Pacific Stock Exchange, Inc.
Securities registered pursuant to Section 12(g) of the Act:
NONE
(Title of Class)
Indicate by check mark whether the registrant (1) has filed all
reports required to be filed by Section 13 or 15(d) of the
Securities Exchange Act of 1934 during the preceding 12 months and
(2) has been subject to such filing requirements for the past 90
days.
Yes X No __
Indicate by check mark if disclosure of delinquent filers pursuant
to Item 405 of Regulation S-K is not contained herein, and will not
be contained, to the best of registrant's knowledge, in definitive
proxy or information statements incorporated by reference in Part
III of this Form 10-K or any amendment to this Form 10- K. [X]
As of March 20, 1996, the number of shares of common stock
outstanding was 58,124,128 and were held by approximately 3,000
holders. The aggregate market value of common shares held by
non-affiliates of the Registrant on such date was approximately
$1.13 billion, based upon the closing price of the Company's common
shares as quoted on the New York Stock Exchange composite tape on
such date.
EXHIBIT INDEX APPEARS ON PAGE 8
DOCUMENTS INCORPORATED BY REFERENCE
Part II and Part IV incorporate certain information by reference
from the registrant's Annual Report to Shareholders for the year
ended December 31, 1995. With the exception of the pages of the
Annual Report to Shareholders specifically incorporated herein by
reference, the Annual Report to Shareholders is not deemed to be
filed as part of this Form 10-K.
Part III incorporates certain information by reference from the
registrant's proxy statement for its 1996 annual meeting of
stockholders. With the exception of the pages of the 1996 Proxy
Statement specifically incorporated herein by reference, the 1996
Proxy Statement is not deemed to be filed as part of this Form 10-K.
ITEM 1. BUSINESS
General
Danaher Corporation ("Danaher" or the "Company"), originally
DMG, Inc., was organized in 1969 as a Massachusetts real estate
investment trust. In 1978 it was reorganized as a Florida
corporation under the name Diversified Mortgage Investors, Inc.

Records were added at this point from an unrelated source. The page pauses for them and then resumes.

-- ==== Sys2Proof/Machine/Sections.lean ====
section
/-! DEFINITION. The sections of freeze images and dumps, and the freeze image (R173, R174, R278). The spec gives the contents of each
type of section and the layout of its in-flight tokens; the layout of the other contents it does not give: an opaque function of the
contents (log entry 78). -/

/-- The bytes of a section of a core's state, by type, the core's physical name in a dump, its logical core, the state the section holds,
the bytes of its window that it holds, and its requests to other packages, on their way and answered. -/
opaque Sys2Proof.Config.coreSection : Nat → Option Nat → Nat → Sys2Proof.Machine.Core → List Host.Cell →
  List Sys2Proof.Machine.Away → List Sys2Proof.Machine.Brought → List Sys2Proof.Byte

/-- The bytes of a package's section: the mode controller's state, and the lengths of the other packages' sections. -/
opaque Sys2Proof.Config.packageSection : Sys2Proof.Machine.ModeCtl → List (Nat × Nat) → List Sys2Proof.Byte

namespace Sys2Proof.Machine

/-- The bytes of a core's window that hold something, by offset. -/
def windowCells (s : State) (c : Nat) : List Host.Cell :=
  (s.mem.filter fun m => decide (winBase c ≤ m.1 ∧ m.1 < winBase c + 2 ^ 24)).map fun m => (m.1 - winBase c, m.2)

/-- The part of a core's state that a section type holds (R174). -/
def sectionPart (t : Nat) (k : Core) : Core :=
  match t with
  | 1 => { grid := k.grid }
  | 2 => { regs := k.regs, pc := k.pc, frozeAs := k.frozeAs, status := k.status, cause := k.cause, epc := k.epc, tval := k.tval
           vector := k.vector, codewin := k.codewin, actor := k.actor, phase := k.phase, rngs := k.rngs, event := k.event
           wfe := k.wfe, woken := k.woken, waitSince := k.waitSince, mxWait := k.mxWait, issueSeq := k.issueSeq }
  | 3 => { head := k.head, round := k.round, actor := k.actor, phase := k.phase, ports := k.ports, drainedActors := k.drainedActors
           seqMode := k.seqMode, modeTok := k.modeTok, modeSeq := k.modeSeq, modeRes := k.modeRes, modeSent := k.modeSent }
  | 4 => { descs := k.descs, mirrors := k.mirrors, convs := k.convs }
  | 5 => { matrix := k.matrix, meld := k.meld }
  | _ => { entries := k.entries, engines := k.engines, chains := k.chains, appends := k.appends, bars := k.bars, deckq := k.deckq
           deckOut := k.deckOut, issueSeq := k.issueSeq, matrix := { queue := k.matrix.queue }, meld := { queue := k.meld.queue }
           grid := { queue := k.grid.queue, lstate := k.grid.lstate, loading := k.grid.loading } }

/-- An offset lies in a token between RDPTR and WRPTR of some input window of a core (R174). -/
def inToken (k : Core) (off : Nat) : Bool :=
  k.descs.any fun (_, d) => d.valid && !d.isOut && (List.range d.occ).any fun i =>
    decide (d.slotAt (d.rd.toNat + i) ≤ off ∧ off < d.slotAt (d.rd.toNat + i) + d.stride)

/-- A section type holds the byte of a core's window at an offset: stationary registers; sequencer; tokens; tile SRAM, accumulators and
meld configuration. -/
def sectionHas (t : Nat) (k : Core) (off : Nat) : Bool :=
  match t with
  | 1 => decide (0x300000 ≤ off ∧ off < 0x400000)
  | 3 => decide (0x700000 ≤ off ∧ off < 0x800000)
  | 4 => inToken k off
  | 5 => decide (off < 0x200000) || decide (0x400000 ≤ off ∧ off < 0x600000)
  | _ => false

/-- The section of a type of a core: in a dump its physical name stands beside the logical one (R278). -/
def coreSection (s : State) (dump : Bool) (t : Nat) (x : Nat × Nat) : List Byte :=
  let k := s.core x.2
  Config.coreSection t (if dump then some (coreName x.2) else none) x.1 (sectionPart t k)
    ((windowCells s x.2).filter fun m => sectionHas t k m.1)
    (if t = 6 then s.links.outbox.filter fun o => o.core == x.2 else []) (if t = 6 then s.links.inbox.filter fun o => o.core == x.2 else [])

/-- Sections one behind another, each at a multiple of 64 bytes, after their table of 16-byte entries at byte 128. -/
def packSections (xs : List (Nat × List Byte)) : List Byte :=
  let start := roundUp (128 + 16 * xs.length) 64
  let add := fun (a : Nat × List Byte × List Byte) (x : Nat × List Byte) =>
    let n := x.2.length
    (a.1 + roundUp n 64, a.2.1 ++ leBytes 2 x.1 ++ leBytes 2 0 ++ leBytes 4 1 ++ leBytes 4 a.1 ++ leBytes 4 n,
      a.2.2 ++ x.2 ++ List.replicate (roundUp n 64 - n) 0)
  let r := xs.foldl add (start, [], [])
  r.2.1 ++ List.replicate (start - 128 - 16 * xs.length) 0 ++ r.2.2

/-- The flags of an in-flight token: drain, end-of-stream, SWAP, end-of-tile (R174). -/
def flightFlags (drain : Bool) (marks : List Word) : Nat :=
  let has := fun (n : Nat) => if marks.any fun w => ctlKind w == n then 1 else 0
  (if drain then 1 else 0) + 2 * has 3 + 4 * has 5 + 8 * has 2

/-- The record of an in-flight token: arc, destination port, location, flags, ordinal, bytes (R174). -/
def flightRecord (arc port loc flags ord : Nat) (bs : List Byte) : List Byte :=
  leBytes 2 arc ++ leBytes 2 port ++ leBytes 1 loc ++ leBytes 1 flags ++ leBytes 2 bs.length
    ++ leBytes 6 ord ++ leBytes 2 0 ++ bs ++ List.replicate (roundUp bs.length 16 - bs.length) 0

/-- The port that an arc leads to; no port of an arc record that is none (0xFFFF). -/
def arcPort (img : List Byte) (a : Nat) : Nat := if a = 0xFFFF then 0 else (portRec img (arcRec img a).dst).pnum

/-- The arc record of a stream of a graph, and the port it leads to: 0xFFFF and the source port for a stream of the host. -/
def streamArc (g : Graph) (n : Nat) : Nat × Nat :=
  let a := n % 0x10000 - g.sbase - 1
  if a < nArcs g.img then (a, arcPort g.img a) else (0xFFFF, (portRec g.img (a - nArcs g.img)).pnum)

/-- The record of an item of the grid: it lies on no arc; port names the link's slot or the channel. -/
def itemFlight (port loc ord : Nat) (i : Item) : List Byte :=
  match i with
  | .data bs => flightRecord 0xFFFF port loc 0 ord bs
  | .ctl w => flightRecord 0xFFFF port loc (flightFlags (ctlKind w == 4) [w]) ord (leBytes 8 w.toNat)

/-- The in-flight tokens of a core: at the inputs of its elements (the first of each link) and on their links, in stream buffers, and on
their way to the windows of other cores (R174). -/
def coreFlight (s : State) (g : Graph) (c : Nat) : List Byte :=
  let k := s.core c
  let links := k.grid.links.map fun (key, is) =>
    let base := NMap.getD 0 (NMap.getD ({} : Elem) k.grid.elems (key / 4)).ords (key % 4)
    ((List.range is.length).map fun j => itemFlight key (if j = 0 then 0 else 1) (base + j) (is.getD j (.data []))).flatten
  let chans := k.grid.chan.map fun (n, is) => ((List.range is.length).map fun j => itemFlight n (if n < 16 then 2 else 1) j (is.getD j (.data []))).flatten
  let bufs := k.engines.map fun (e, x) => match x.queue.head? with
    | some m => if m.buf = [] then [] else flightRecord 0xFFFF e 2 0 m.pos m.buf
    | none => []
  let outs := k.outMsgs.map fun m =>
    let arc := arcOf s c (portOfDesc s c m.desc).1 (portOfDesc s c m.desc).2
    flightRecord arc (arcPort g.img arc) 1 (flightFlags m.drain m.marks) (m.wrptr - 1) m.bytes
  links.flatten ++ chans.flatten ++ bufs.flatten ++ outs.flatten

/-- The in-flight tokens of a graph: in its cores, on the deck, on Herlo channels, at memory actors (R174). -/
def flightRecords (s : State) (h : Nat) (g : Graph) : List Byte :=
  let cores := g.cores.map fun x => coreFlight s g x.2
  let deck := (s.streams.filter fun (_, d) => d.graph == h).map fun (n, d) =>
    (d.tokens.map fun m => flightRecord (streamArc g n).1 (streamArc g n).2 3 (flightFlags m.drain m.marks) (m.wrptr - 1) m.bytes).flatten
  let links := (s.links.channels.filter fun (_, c) => c.graph == h).map fun (_, c) =>
    (c.sent.map fun m => flightRecord c.arc (arcPort g.img c.arc) 4 (flightFlags m.drain m.marks) (m.wrptr - 1) m.bytes).flatten
  let mems := (s.actors.filter fun (_, a) => a.graph == h).map fun (_, a) =>
    ((List.range a.window.length).map fun i =>
      let p := enginePort g.img a.actor
      flightRecord ((p.map PortRec.arc).getD 0xFFFF) ((p.map PortRec.pnum).getD 0) 5 0 (a.f + i) (a.window.getD i [])).flatten
  cores.flatten ++ deck.flatten ++ links.flatten ++ mems.flatten

/-- The sections of a graph on this package: six of each core, two of the package (R174), and behind them what the other packages have
sent of theirs (R79). -/
def graphSections (s : State) (dump : Bool) (h : Nat) (g : Graph) : List (Nat × List Byte) :=
  let mine := (g.cores.map fun x => [1, 2, 3, 4, 5, 6].map fun t => (t, coreSection s dump t x)).flatten
  let map := g.peers.sections.map fun (x : Nat × List Byte) => (x.1, x.2.length)
  mine ++ [(7, Config.packageSection g.modeCtl map), (8, flightRecords s h g)] ++ g.peers.sections.map fun (x : Nat × List Byte) => (7, x.2)

/-- A freeze image: its header, its digest over what follows (R173). -/
def freezeImage (s : State) (h : Nat) (g : Graph) : List Byte :=
  let xs := graphSections s false h g
  let body := packSections xs
  leBytes 4 0x4B59465A ++ leBytes 2 1 ++ leBytes 1 s.grade ++ leBytes 1 g.origin ++ leBytes 8 g.imageid ++ leBytes 4 h
    ++ leBytes 4 g.cores.length ++ leBytes 8 (128 + body.length) ++ leBytes 8 (g.gtime / 5) ++ leBytes 4 xs.length
    ++ leBytes 4 0 ++ sm3 body ++ List.replicate 48 0 ++ body

end Sys2Proof.Machine
end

("DMI") which in a second reorganization in 1980 became a subsidiary
of a newly created holding company named DMG, Inc. The Company
adopted the name Danaher in 1984 and was reincorporated as a
Delaware corporation following the 1986 annual meeting of
shareholders.
The Company conducts its operations through two business
segments: Tools and Components and Process/Environmental Controls.
Tools and Components
The Tools and Components segment is comprised of the Danaher
Hand Tool Group (including Special Markets and Professional Tool
Division, which includes Armstrong Bros. Tool Co., a premier
manufacturer and marketer of industrial hand tools), Matco Tools
("Matco"), Jacobs Chuck Manufacturing Company ("Jacobs"), Iseli
Company ("Iseli"), Delta Consolidated Industries, Jacobs Vehicle
Equipment Company, Hennessy Industries and the hardware and
electrical apparatus lines of Joslyn Manufacturing Company (JMC),
which was acquired in September, 1995. This segment is one of the
largest domestic producers and distributors of general purpose
mechanics' hand tools and automotive specialty tools. Other
products manufactured by these companies include tool boxes and
storage devices, diesel engine retarders, wheel service equipment,
drill chucks, custom designed headed tools and components, hardware
and components for the power generation and transmission industries,
high quality precision socket screws, fasteners, and high quality
miniature precision parts.
The Company's business strategy in this segment is focused on
increasing sales to existing customers, broadening channels of
distribution, developing new products and achieving production
efficiencies and enhanced quality and customer service through
"Just-In-Time" and related manufacturing techniques.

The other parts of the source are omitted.